As Lara read a story to Lachlan and I was mooching around the

kitchen, my phone began to vibrate on the counter. I dashed toward it, as I had every time it had rung since Saturday morning, and thought I must be hallucinating when I saw Luke’s name appear on the screen. I wanted to answer it but I was rendered motionless as it bounced up and down, oblivious to the earth-shattering significance of its mission. I moved my hand to answer it and then snatched it back, lost in a vortex of indecision and fear. Was I angry? Forgiving? Contrite? Excited to hear from him? Or on a date with someone else already? I was at a loss to know what to do so waited impatiently for him to leave a message. Though after five minutes of waiting for the message light to flash, I realized that he wasn’t actually pouring his heart out but that he’d hung up without saying anything. Which only exacerbated my dilemma. To call back or not to call back?

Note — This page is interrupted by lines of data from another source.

/-- A result becomes the newest of its target and unit (R570, R913). -/
def Health.record (h : Health) (r : BistRecord) : Health :=
  { h with
    results := r :: h.results.filter fun x => !(x.target == r.target && x.unit == r.unit)
    lastResult := some r }

/-- The RUN_BIST in service for a test. -/
def State.bistCommand (s : State) (j : TestJob) : Option LongCmd :=
  match j.cmd with
  | none => none
  | some r => s.long.find? fun l => decide (l.ref = r) && decide (field (packetDw l.dw 0) 7 0 = 0x58)

/-- A test ends before its time: its record carries ABORTED and a signature that the spec leaves open, and its command completes with STOPPED and DW3 `why` (R575). -/
def State.abortTest (s : State) (j : TestJob) (why : Dword) : State :=
  let r : BistRecord :=
    { target := j.target, unit := j.unit, observed := lo32 (Config.freeWord s.fresh), expected := Config.romSignature j.target j.unit,
      pass := false, aborted := true }
  let s1 := s.bump.updHealth fun h => { h.record r with tests := h.tests.filter fun x => x != j }
  let s2 := if j.target = 1 ∧ bitAt s.health.failed j.unit.toNat = false then s1.updHealth fun h => h.enlist j.unit j.place else s1
  match s.bistCommand j with
  | some l => s2.finishLong l { status := 0x15, dw3 := why } []
  | none => s2

/-! ### Handover (R576 to R578) -/

/-- Ticks from the freeze edge to the switch edge: 160 CLK_CORE cycles (R576). -/
def handoverTicks : Nat := 9600

/-- A handover begins: the stagehand freezes (R576). -/
def State.beginHandover (s : State) (h : ShId) (place : Bool) (u : UnitId) (failed : Bool) (test : Option TestJob) : State :=
  let j : Handover := { sh := h, unit := u, place := place, start := s.coreEdge, sourceFailed := failed, test := test }
  s.updHealth fun x => { x with handovers := x.handovers ++ [j] }

/-- A test begins on a unit (R572, R579). -/
def State.beginTest (s : State) (j : TestJob) : State :=
  s.updHealth fun h => { h with tests := h.tests ++ [j] }

/-- Channels served by a stagehand. -/
def State.servedBy (s : State) (h : ShId) : List ChanId :=
  allChans.filter fun c => (s.chan c).state != .unbound && (s.chan c).effective == h

/-- The switch of a handover: the stagehand runs on the understudy, and the unit it left is tested where that was asked (R576, R578). -/
def State.switchOver (s : State) (j : Handover) : State :=
  let from_ := s.health.map.look j.sh
  let s1 := s.updHealth fun h => { h with handovers := h.handovers.filter fun x => x != j }
  if j.dropped then
    match j.test with
    | some t => s1.abortTest t 2
    | none => s1
  else
    let s2 := s1.updHealth fun h => { h.vacate j.unit with map := h.map.put j.sh (some j.unit) }
    let s3 := s2.note 7 0x70 none none
      (BitVec.ofNat 32 (j.sh.toNat + 16 * unitCode from_ + 256 * j.unit.toNat + 4096 * flag j.sourceFailed))
    match j.test with
    | some t => s3.beginTest { t with place := some j.place }
    | none => s3

/-- Occupants whose staging data the copy from a faulty unit found uncorrectable fail with UNCORRECTABLE, with the tag of their source (R581; DEDUCED, log entry 66). -/
def State.staleStaging (s : State) (j : Handover) : State :=
  if !j.sourceFailed || j.dropped then s
  else s.forAll ((s.sh.look j.sh).occupants.filter fun c => j.stale.contains c) fun c s =>
    let tag := match (s.chan c).xfer with | some x => tagOf x.src | none => 0
    s.failPlain c 0x13 (accessDetail 6 tag false false false false 0).toNat

/-- HANDOVER_SWITCH (R576, R581): the oldest handover whose switch edge has come. -/
def execHandoverSwitch (s : State) : Result :=
  match s.health.handovers.find? fun j => due (j.start + BitVec.ofNat 64 handoverTicks) s.coreEdge with
  | some j => if s.belowHush then .next s else .next (((s.switchOver j).staleStaging j).go (s.servedBy j.sh))
  | none => .next s

/-! ### Faults in service (R581 to R584, R592, R593) -/

/-- Channels of a lost stagehand go to the survivors, in order, from the first above it (R582). -/
def State.redistribute (s : State) (h : ShId) : State :=
  let survivors := ((allSh.filter fun i => decide (h.toNat < i.toNat)) ++ allSh.filter fun i => decide (i.toNat < h.toNat)).filter fun i =>
    (s.health.map.look i).isSome
  if survivors.isEmpty then s
  else
    let l := s.servedBy h
    let heir (k : Nat) : ShId := nth survivors (k % survivors.length) h
    let s1 := s.forAll ((List.range l.length).zip l) fun x s => s.updChan x.2 fun n => { n with effective := heir x.1 }
    if l.isEmpty then s1
    else s1.updHealth fun x => { x with lastSurvivor := x.lastSurvivor.put h (some (heir (l.length - 1))) }

/-- A logical stagehand is lost: its occupants fail, but those whose curtain has fallen are late (R595), and its channels are redistributed (R581). -/
def State.loseStagehand (s : State) (h : ShId) : State :=
  let occ := (s.sh.look h).occupants
  let s1 := (s.updHealth fun x => { x with map := x.map.put h none }).note 7 0x73 none none (h.zeroExtend 32)
  let s2 := s1.forAll occ fun c s => if (s.chan c).live && s.curtainDue c && !(s.chan c).haltDue then s.curtainFalls c else s.failPlain c 0x15 3
  s2.redistribute h

/-- A test of a healthy understudy in its place, which a failure handover may take (R575). -/
def Health.interruptible (h : Health) : Option (Bool × TestJob) :=
  let test (u : Option UnitId) : Option TestJob :=
    match u with
    | none => none
    | some u => h.tests.find? fun j => j.target == 1 && j.unit == u && !(bitAt h.failed u.toNat)
  match test h.us0, test h.us1 with
  | some j, _ => some (false, j)
  | none, some j => some (true, j)
  | none, none => none

/-- A faulty unit's stagehand goes to an understudy, or is lost (R575, R581). -/
def State.replaceUnit (s : State) (h : ShId) (test : Option TestJob) : State :=
  let count (s : State) : State := s.updHealth fun x => { x with lifeFaultHandovers := satAdd x.lifeFaultHandovers 1 }
  match s.health.pick with
  | some (p, u) => count (s.beginHandover h p u true test)
  | none =>
    match s.health.interruptible with
    | some (p, j) => count ((s.abortTest j 2).beginHandover h p j.unit true test)
    | none =>
      let s1 := match test with | some t => s.abortTest t 2 | none => s
      s1.loseStagehand h

/-- The fault of a unit that carries a stagehand, or to which one is being handed over (R578, R581, R592). -/
def State.faultUnit (s : State) (u : UnitId) : State :=
  match s.health.handovers.find? fun j => j.unit == u with
  | some j =>
    let s1 := s.failUnit u
    if j.sourceFailed then
      (s1.updHealth fun h => { h with handovers := h.handovers.filter fun x => x != j }).replaceUnit j.sh j.test
    else s1.updHealth fun h => { h with handovers := h.handovers.map fun x => if x = j then { x with dropped := true } else x }
  | none =>
    match s.health.carried u with
    | none => s
    | some h =>
      let s1 := s.failUnit u
      match s.health.handovers.find? fun j => j.sh == h with
      | some j =>
        if j.dropped then
          (s1.updHealth fun x => { x with handovers := x.handovers.filter fun y => y != j }).replaceUnit h j.test
        else
          s1.updHealth fun x =>
            { x with
              handovers := x.handovers.map fun y => if y = j then { y with sourceFailed := true } else y
              lifeFaultHandovers := satAdd x.lifeFaultHandovers 1 }
      | none => s1.replaceUnit h none

/-- The stagehand that a unit carries, or that is being handed over to it. -/
def State.stagehandOf (s : State) (u : UnitId) : Option ShId :=
  match s.health.handovers.find? fun j => j.unit == u with
  | some j => some j.sh
  | none => s.health.carried u

/-- The copy from the faulty unit of a stagehand finds staging data uncorrectable (R581). -/
def State.copyFinds (s : State) (h : Option ShId) (bad : List ChanId) : State :=
  s.updHealth fun x => { x with handovers := x.handovers.map fun j => if j.sourceFailed && some j.sh == h then { j with stale := bad } else j }

/-- IN_SERVICE_FAULT (R581). -/
def execInServiceFault (f : UnitFault) (s : State) : Result :=
  if 14 ≤ f.unit.toNat then .fault .malformedEvent
  else .next (((s.faultUnit f.unit).copyFinds (s.stagehandOf f.unit) f.stale).go allChans)

/-! ### RUN_BIST and BIST_RESULT (R569 to R575, R869, R870) -/

/-- The target of RUN_BIST or BIST_RESULT. -/
def Cmd.bistTarget (c : Cmd) : Nat := c.f 2 7 0
def Cmd.bistUnit (c : Cmd) : UnitId := BitVec.ofNat 4 (c.f 2 11 8)

/-- The fields of a self-test packet that break R569 or R869. -/
def Cmd.bistRanges (c : Cmd) : List (Nat × Bool) :=
  [(8, decide (4 < c.bistTarget)), (9, decide (13 < c.bistUnit.toNat) || (decide (c.bistTarget ≠ 1) && decide (c.bistUnit ≠ 0))),
   (10, bitAt (c.dw 2) 16 && decide (c.bistTarget ≠ 0))]

/-- The target is under test, or its unit is on the way to one (R571). -/
def State.underTest (s : State) (target : Nat) (u : UnitId) : Bool :=
  (s.health.tests.any fun j => decide (j.target.toNat = target) && j.unit == u) ||
    (decide (target = 1) && s.health.handovers.any fun j =>
      j.unit == u || ((j.test.map fun t => t.unit == u).getD false))

/-- What refuses RUN_BIST beside the general checks, in the order of R571. -/
def Cmd.bistBusy (c : Cmd) (s : State) : Option Reply :=
  let h := s.health
  refuseIf (s.underTest c.bistTarget c.bistUnit) { status := 0x0D, dw3 := 1 } <|>
    refuseIf (decide (c.bistTarget = 1) && (h.carried c.bistUnit).isSome && h.pick.isNone) { status := 0x0D, dw3 := 2 } <|>
    refuseIf (decide (c.bistTarget = 2) && s.guard.spareBank.isSome) { status := 0x0D, dw3 := 3 } <|>
    refuseIf (decide (c.bistTarget = 0) && s.devState != .houseOnly) (wrongState 0 s.devState.code 0)

/-- What the start of a test does to the part (R569, R572, R574, R883). -/
def State.startBist (s : State) (j : TestJob) : State :=
  if j.target = 0 then
    let s1 : State := { s with house := { s.house with inbound := [], outbound := [], waiting := [] }, dram := { s.dram with selfRefresh := true } }
    s1.beginTest j
  else if j.target = 4 then
    ({ s with trace := { s.trace with staging := [], ring := [], written := 0, exported := 0 } }).beginTest j
  else if j.target = 1 then
    match s.health.carried j.unit, s.health.pick with
    | some h, some (p, u) => s.beginHandover h p u false (some j)
    | _, _ => s.beginTest j
  else s.beginTest j

/-- The packet of RUN_BIST (R569, R571, R572, R869). -/
def specRunBist : CmdSpec :=
  { opcode := 0x58, used := [(2, 0x10FFF)] }

/-- What RUN_BIST judges (R569, R571, R572, R869). -/
def checksRunBist : Cmd → State → Checks :=
  fun c s =>
      { who := if c.bistTarget = 0 then .house else .smHouse, served := .houseFirst, ranges := c.bistRanges
        resource := c.bistBusy s, long := true }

After an hour or so in which Lara and I exhausted my fears, anxieties, regrets, and hopes for the future, including rather shamefully that Emanuelle get hit by a truck, it was finally decided that I would call Luke back and accept his apology.

“Okay, just do it,” Lara said, looking with heavy-lidded eyes at her watch. “It’s almost eleven. You can’t call him after that.”

“He stays up late,” I told her.

“You can only call someone after eleven if you’re fucking them,” she said firmly.

“Okay, I’ll call him in a minute,” I promised. “But just remind me, what’s he doing now?” I asked, craving reassurance.

“He’s realized that he made a huge mistake because he was so jet-lagged and tired and now his house is all empty and he doesn’t like hav-ing takeout alone and there’s nobody there to tell how his day was and he’s regretting it and wants you back,” Lara repeated by rote.

“Are you sure?”

“Of course,” Lara said confidently as she cleared away our wineglasses. “What else would he be doing?”

Sadly, Luke was doing something
very
else when I finally plucked up the courage to call him.

“Hold on, I’m going outside,” he said as I held the phone away from my ear so as not to be deafened by the blare of Franz Ferdinand.

“Where are you?” I asked, as though I were genuinely, casually curious and not still his suspicious girlfriend.

“Some place called Avalon!” he yelled. Oh, so only the hottest club in town on a Monday night, I thought with a mounting sense of concern. Already this was not going as Lara had promised.

“Sounds fun,” I said, then moved on swiftly so as not to overplay the inherent difference between a broken man and one on the town with Paris Hilton
et al.
“Well, I was just returning your call.”